Isaac is a type of all evangelical, godly, humble, believing hearts. Isaac confessed that Abraham’s inheritance was not rightfully his by law (since Ishmael was older) but by grace, since God granted it to him out of special grace and appointed him as heir of Abraham’s possessions. All the blessed children of God do likewise. They confess possessions. All the blessed children of God do likewise. They confess that by nature they do not justly deserve heaven, but rather hell and condemnation. Yet they cling to God’s grace and take comfort in the Gospel’s gracious promise that the heavenly inheritance is given them for the sake of Jesus Christ’s merit and thus they become children of God.
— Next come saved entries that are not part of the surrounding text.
theorem Keeps.fspEvent {s : State} {group : Nat} {code : Nat} {body : List Dword} (hK : Keeps sb s) :
    Keeps sb (s.fspEvent group code body) := by
  unfold State.fspEvent
  repeat' first
    | with_reducible assumption
    | with_reducible refine Keeps.fspSend ?_
    | with_reducible refine Keeps.ite ?_ ?_
    | with_reducible refine Keeps.foldl (fun _ _ _ => ?_) ?_
    | split
    | dsimp only
    | with_reducible refine Keeps.upd ?_

theorem Keeps.cmapEvent {s : State} {n : Nat} (hK : Keeps sb s) : Keeps sb (s.cmapEvent n) := Keeps.fspEvent hK

theorem Keeps.cmapSignal {s : State} {n : Nat} (hK : Keeps sb s) : Keeps sb (s.cmapSignal n) := by
  unfold State.cmapSignal
  repeat' first
    | with_reducible assumption
    | with_reducible refine Keeps.pendSignal ?_
    | with_reducible refine Keeps.hostSignal ?_
    | with_reducible refine Keeps.cmapEvent ?_
    | with_reducible refine Keeps.ite ?_ ?_
    | split
    | dsimp only

theorem Keeps.pendCode {s : State} {u : Nat} {code : BitVec 16} (hK : Keeps sb s) : Keeps sb (s.pendCode u code) := by
  unfold State.pendCode
  repeat' first
    | with_reducible assumption
    | with_reducible refine Keeps.modUnit ?_
    | with_reducible refine Keeps.ite ?_ ?_
    | split
    | dsimp only
    | with_reducible refine Keeps.upd ?_

theorem Keeps.setCtl {s : State} {c : Nat} {k : DramCtl} (hK : Keeps sb s) : Keeps sb (s.setCtl c k) := by
  unfold State.setCtl
  repeat' first
    | with_reducible assumption
    | dsimp only
    | with_reducible refine Keeps.upd ?_

theorem Keeps.modCtl {s : State} {c : Nat} {f : DramCtl → DramCtl} (hK : Keeps sb s) : Keeps sb (s.modCtl c f) := by
  unfold State.modCtl
  repeat' first
    | with_reducible assumption
    | with_reducible refine Keeps.setCtl ?_
    | dsimp only

theorem Keeps.setDcState {s : State} {c : Nat} {n : Nat} (hK : Keeps sb s) : Keeps sb (s.setDcState c n) := by
  unfold State.setDcState
  repeat' first
    | with_reducible assumption
    | with_reducible refine Keeps.setRf ?_
    | dsimp only

theorem Keeps.dcSend {s : State} {c : Nat} {kind : Nat} {cls : Nat} {pa : Nat} {dev : Nat} {inj : Bool} {coin : optParam Bool false} (hK : Keeps sb s) :
    Keeps sb (s.dcSend c kind cls pa dev inj coin) := by
  unfold State.dcSend
  repeat' first
    | with_reducible assumption
    | with_reducible refine Keeps.send ?_
    | dsimp only

theorem Keeps.evInc {s : State} {a : Nat} {n : Nat} (hK : Keeps sb s) : Keeps sb (s.evInc a n) := by
  unfold State.evInc
  repeat' first
    | with_reducible assumption
    | with_reducible refine Keeps.setRf ?_
    | with_reducible refine Keeps.setReg ?_
    | with_reducible refine Keeps.hostSignal ?_
    | with_reducible refine Keeps.fspEvent ?_
    | with_reducible refine Keeps.ite ?_ ?_
    | split
    | dsimp only

theorem Keeps.manage {s : State} {c : Nat} {key : Nat} (hK : Keeps sb s) : Keeps sb (s.manage c key) := by
  unfold State.manage
  repeat' first
    | with_reducible assumption
    | with_reducible refine Keeps.modCtl ?_
    | with_reducible refine Keeps.ite ?_ ?_
    | split
    | dsimp only
    | with_reducible refine Keeps.upd ?_

theorem Keeps.openRow {s : State} {c : Nat} {block : Nat} (hK : Keeps sb s) : Keeps sb (s.openRow c block) := by
  unfold State.openRow
  repeat' first
    | with_reducible assumption
    | with_reducible refine Keeps.manage ?_
    | with_reducible refine Keeps.modCtl ?_
    | with_reducible refine Keeps.ite ?_ ?_
    | split
    | dsimp only
    | with_reducible refine Keeps.upd ?_

theorem Keeps.clearBlockErrs {s : State} {c : Nat} {block : Nat} (hK : Keeps sb s) : Keeps sb (s.clearBlockErrs c block) := by
  unfold State.clearBlockErrs
  repeat' first
    | with_reducible assumption
    | dsimp only
    | with_reducible refine Keeps.upd ?_

theorem Keeps.addPoison {s : State} {l : List Nat} (hK : Keeps sb s) : Keeps sb (s.addPoison l) := by
  unfold State.addPoison
  repeat' first
    | with_reducible assumption
    | dsimp only
    | with_reducible refine Keeps.upd ?_

theorem Keeps.clearPoison {s : State} {l : List Nat} (hK : Keeps sb s) : Keeps sb (s.clearPoison l) := by
  unfold State.clearPoison
  repeat' first
    | with_reducible assumption
    | dsimp only
    | with_reducible refine Keeps.upd ?_

theorem Keeps.setDramPoison {s : State} {c : Nat} {block : Nat} {on : Bool} (hK : Keeps sb s) :
    Keeps sb (s.setDramPoison c block on) := by
  unfold State.setDramPoison
  repeat' first
    | with_reducible assumption
    | with_reducible refine Keeps.ite ?_ ?_
    | split
    | dsimp only
    | with_reducible refine Keeps.upd ?_

theorem Keeps.countCorrected {s : State} {c : Nat} {block : Nat} {dev : Nat} {all : Bool} {inj : Bool × Bool} (hK : Keeps sb s) :
    Keeps sb (s.countCorrected c block dev all inj) := by
  unfold State.countCorrected
  repeat' first
    | with_reducible assumption
    | with_reducible refine Keeps.modCtl ?_
    | with_reducible refine Keeps.setReg ?_
    | with_reducible refine Keeps.dcSend ?_
    | with_reducible refine Keeps.ite ?_ ?_
    | split
    | dsimp only
    | with_reducible refine Keeps.upd ?_

theorem Keeps.decodeOn {s : State} {c : Nat} {block : Nat} (hK : Keeps sb s) : Keeps sb (s.decodeOn c block).1 := by
  unfold State.decodeOn
  repeat' first
    | with_reducible assumption
    | with_reducible refine Keeps.clearBlockErrs ?_
    | with_reducible refine Keeps.errInc ?_
    | with_reducible refine Keeps.dcSend ?_
    | with_reducible refine Keeps.countCorrected ?_
    | with_reducible refine Keeps.of_fst (by assumption) ?_
    | split
    | dsimp only
    | with_reducible refine Keeps.upd ?_

theorem Keeps.poisonBlock {s : State} {c : Nat} {block : Nat} (hK : Keeps sb s) : Keeps sb (s.poisonBlock c block) := by
  unfold State.poisonBlock
  repeat' first
    | with_reducible assumption
    | with_reducible refine Keeps.clearBlockErrs ?_
    | with_reducible refine Keeps.setDramPoison ?_
    | with_reducible refine Keeps.errInc ?_
    | with_reducible refine Keeps.dcSend ?_
    | with_reducible refine Keeps.ite ?_ ?_
    | split
    | dsimp only

theorem Keeps.healBlock {s : State} {c : Nat} {block : Nat} (hK : Keeps sb s) : Keeps sb (s.healBlock c block) := by
  unfold State.healBlock
  repeat' first
    | with_reducible assumption
    | with_reducible refine Keeps.clearBlockErrs ?_
    | with_reducible refine Keeps.setDramPoison ?_
    | with_reducible refine Keeps.errInc ?_
    | with_reducible refine Keeps.dcSend ?_
    | dsimp only

theorem Keeps.readCopy {s : State} {c : Nat} {block : Nat} (hK : Keeps sb s) : Keeps sb (s.readCopy c block).1 := by
  unfold State.readCopy
  repeat' first
    | with_reducible assumption
    | with_reducible refine Keeps.openRow ?_
    | with_reducible refine Keeps.decodeOn ?_
    | with_reducible refine Keeps.healBlock ?_
    | with_reducible refine Keeps.poisonBlock ?_
    | with_reducible refine Keeps.ite ?_ ?_
    | with_reducible refine Keeps.of_fst (by assumption) ?_
    | split
    | dsimp only

theorem Keeps.fetchBlock {s : State} {c : Nat} {block : Nat} (hK : Keeps sb s) : Keeps sb (s.fetchBlock c block).1 := by
  unfold State.fetchBlock
  repeat' first
    | with_reducible assumption
    | with_reducible refine Keeps.readCopy ?_
    | with_reducible refine Keeps.ite ?_ ?_
    | with_reducible refine Keeps.of_fst (by assumption) ?_
    | split
    | dsimp only
    | with_reducible refine Keeps.upd ?_

theorem Keeps.deliverBlock {s : State} {c : Nat} {block : Nat} {bad : List Nat} (hK : Keeps sb s) :
    Keeps sb (s.deliverBlock c block bad) := by
  unfold State.deliverBlock
  repeat' first
    | with_reducible assumption
    | with_reducible refine Keeps.dcSend ?_
    | with_reducible refine Keeps.clearPoison ?_
    | with_reducible refine Keeps.addPoison ?_
    | with_reducible refine Keeps.ite ?_ ?_
    | split
    | dsimp only

theorem Keeps.storeBlock {s : State} {c : Nat} {w : DramWrite} (hK : Keeps sb s) : Keeps sb (s.storeBlock c w) := by
  have h1 := (hK.dram (Memory.wf_foldr s.dram w.cells)).clearBlockErrs (c := c) (block := w.block)
  exact Keeps.ite h1.setDramPoison (Keeps.ite h1.setDramPoison h1)

theorem Keeps.issueWrite {s : State} {c : Nat} {w : DramWrite} (hK : Keeps sb s) : Keeps sb (s.issueWrite c w) := by
  unfold State.issueWrite
  repeat' first
    | with_reducible assumption
    | with_reducible refine Keeps.readCopy ?_
    | with_reducible refine Keeps.storeBlock ?_
    | with_reducible refine Keeps.ite ?_ ?_
    | with_reducible refine Keeps.of_fst (by assumption) ?_
    | split
    | dsimp only

theorem Keeps.serveRead {s : State} {c : Nat} {r : DramRead} (hK : Keeps sb s) : Keeps sb (s.serveRead c r) := by
  unfold State.serveRead
  repeat' first
    | with_reducible assumption
    | with_reducible refine Keeps.modCtl ?_
    | with_reducible refine Keeps.fetchBlock ?_
    | with_reducible refine Keeps.deliverBlock ?_
    | with_reducible refine Keeps.of_fst (by assumption) ?_
    | dsimp only
    | with_reducible refine Keeps.upd ?_

theorem Keeps.serveWrite {s : State} {c : Nat} {w : DramWrite} (hK : Keeps sb s) : Keeps sb (s.serveWrite c w) := by
  unfold State.serveWrite
  repeat' first
    | with_reducible assumption
    | with_reducible refine Keeps.openRow ?_
    | with_reducible refine Keeps.modCtl ?_
    | with_reducible refine Keeps.issueWrite ?_
    | dsimp only
    | with_reducible refine Keeps.upd ?_

theorem Keeps.serveReq {s : State} {c : Nat} {x : DramReq} (hK : Keeps sb s) : Keeps sb (s.serveReq c x) := by
  unfold State.serveReq
  repeat' first
    | with_reducible assumption
    | with_reducible refine Keeps.serveRead ?_
    | with_reducible refine Keeps.serveWrite ?_
    | split
    | dsimp only

theorem Keeps.serveOlder {s : State} {c : Nat} {bank : Nat} {seq : Nat} {fuel : Nat} (hK : Keeps sb s) :
    Keeps sb (s.serveOlder c bank seq fuel) := by
  induction fuel generalizing s c bank seq with
  | zero =>
    unfold State.serveOlder
    repeat' first
      | with_reducible assumption
      | with_reducible refine Keeps.serveReq ?_
      | split
      | dsimp only
      | with_reducible refine Keeps.upd ?_
  | succ n ih =>
    unfold State.serveOlder
    repeat' first
      | with_reducible assumption
      | with_reducible refine ih ?_
      | with_reducible refine Keeps.serveReq ?_
      | split
      | dsimp only
      | with_reducible refine Keeps.upd ?_

theorem Keeps.forceWrite {s : State} {c : Nat} {w : DramWrite} (hK : Keeps sb s) : Keeps sb (s.forceWrite c w) := by
  unfold State.forceWrite
  repeat' first
    | with_reducible assumption
    | with_reducible refine Keeps.serveOlder ?_
    | with_reducible refine Keeps.serveWrite ?_
    | with_reducible refine Keeps.ite ?_ ?_
    | split
    | dsimp only

theorem Keeps.enqueueOn {s : State} {c : Nat} {block : Nat} {cells : List Host.Cell} {bad : List Nat} (hK : Keeps sb s) :
    Keeps sb (s.enqueueOn c block cells bad) := by
  unfold State.enqueueOn
  repeat' first
    | with_reducible assumption
    | with_reducible refine Keeps.setCtl ?_
    | with_reducible refine Keeps.forceWrite ?_
    | with_reducible refine Keeps.modCtl ?_
    | with_reducible refine Keeps.ite ?_ ?_
    | split
    | dsimp only
    | with_reducible refine Keeps.upd ?_

theorem Keeps.srx {s : State} {c : Nat} (hK : Keeps sb s) : Keeps sb (s.srx c) := by
  unfold State.srx
  repeat' first
    | with_reducible assumption
    | with_reducible refine Keeps.modCtl ?_
    | with_reducible refine Keeps.setDcState ?_
    | with_reducible refine Keeps.setRf ?_
    | dsimp only
    | with_reducible refine Keeps.upd ?_

theorem Keeps.sre {s : State} {c : Nat} (hK : Keeps sb s) : Keeps sb (s.sre c) := by
  unfold State.sre
  repeat' first
    | with_reducible assumption
    | with_reducible refine Keeps.modCtl ?_
    | with_reducible refine Keeps.setDcState ?_
    | with_reducible refine Keeps.setRf ?_
    | dsimp only
    | with_reducible refine Keeps.upd ?_

theorem Keeps.srAbort {s : State} {c : Nat} (hK : Keeps sb s) : Keeps sb (s.srAbort c) := by
  unfold State.srAbort
  repeat' first
    | with_reducible assumption
    | with_reducible refine Keeps.modCtl ?_
    | with_reducible refine Keeps.evInc ?_
    | dsimp only
    | with_reducible refine Keeps.upd ?_

theorem Keeps.wake {s : State} {c : Nat} (hK : Keeps sb s) : Keeps sb (s.wake c) := by
  unfold State.wake
  repeat' first
    | with_reducible assumption
    | with_reducible refine Keeps.srAbort ?_
    | with_reducible refine Keeps.modCtl ?_
    | with_reducible refine Keeps.ite ?_ ?_
    | split
    | dsimp only
    | with_reducible refine Keeps.upd ?_

theorem Keeps.updateBusy {s : State} {c : Nat} (hK : Keeps sb s) : Keeps sb (s.updateBusy c) := by
  unfold State.updateBusy
  repeat' first
    | with_reducible assumption
    | with_reducible refine Keeps.setRf ?_
    | with_reducible refine Keeps.ite ?_ ?_
    | split
    | dsimp only

theorem Keeps.zeroDone {s : State} {c : Nat} (hK : Keeps sb s) : Keeps sb (s.zeroDone c) := by
  unfold State.zeroDone
  repeat' first
    | with_reducible assumption
    | with_reducible refine Keeps.modCtl ?_
    | with_reducible refine Keeps.setRf ?_
    | with_reducible refine Keeps.updateBusy ?_
    | with_reducible refine Keeps.ite ?_ ?_
    | split
    | dsimp only
    | with_reducible refine Keeps.upd ?_

theorem Keeps.serveFirst {s : State} {c : Nat} (hK : Keeps sb s) : Keeps sb (s.serveFirst c) := by
  unfold State.serveFirst
  repeat' first
    | with_reducible assumption
    | with_reducible refine Keeps.serveReq ?_
    | split
    | dsimp only
    | with_reducible refine Keeps.upd ?_

theorem Keeps.attend {s : State} {c : Nat} (hK : Keeps sb s) : Keeps sb (s.attend c) := by
  unfold State.attend
  repeat' first
    | with_reducible assumption
    | with_reducible refine Keeps.zeroDone ?_
    | with_reducible refine Keeps.srAbort ?_
    | with_reducible refine Keeps.srx ?_
    | with_reducible refine Keeps.serveFirst ?_
    | split
    | dsimp only
    | with_reducible refine Keeps.upd ?_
For “to all who receive Him, to them the Lord Jesus gave the right to become children of God” (John 1:12); and “not all who are seed of Abraham are therefore his children, but ‘Through Isaac shall your seed be named,’ This means that they are not the children of God who are children of the flesh, but the children of the promise are counted as the seed,” says Paul (Rom. 9:[7-]8); and they “were born not of blood nor of the will of the flesh nor of the will of man but of God” (John 1:13). Here we see that no one can become a child of God and an heir of heaven through his natural birth, but only through true faith in Jesus Christ, who obtained God’s grace for us.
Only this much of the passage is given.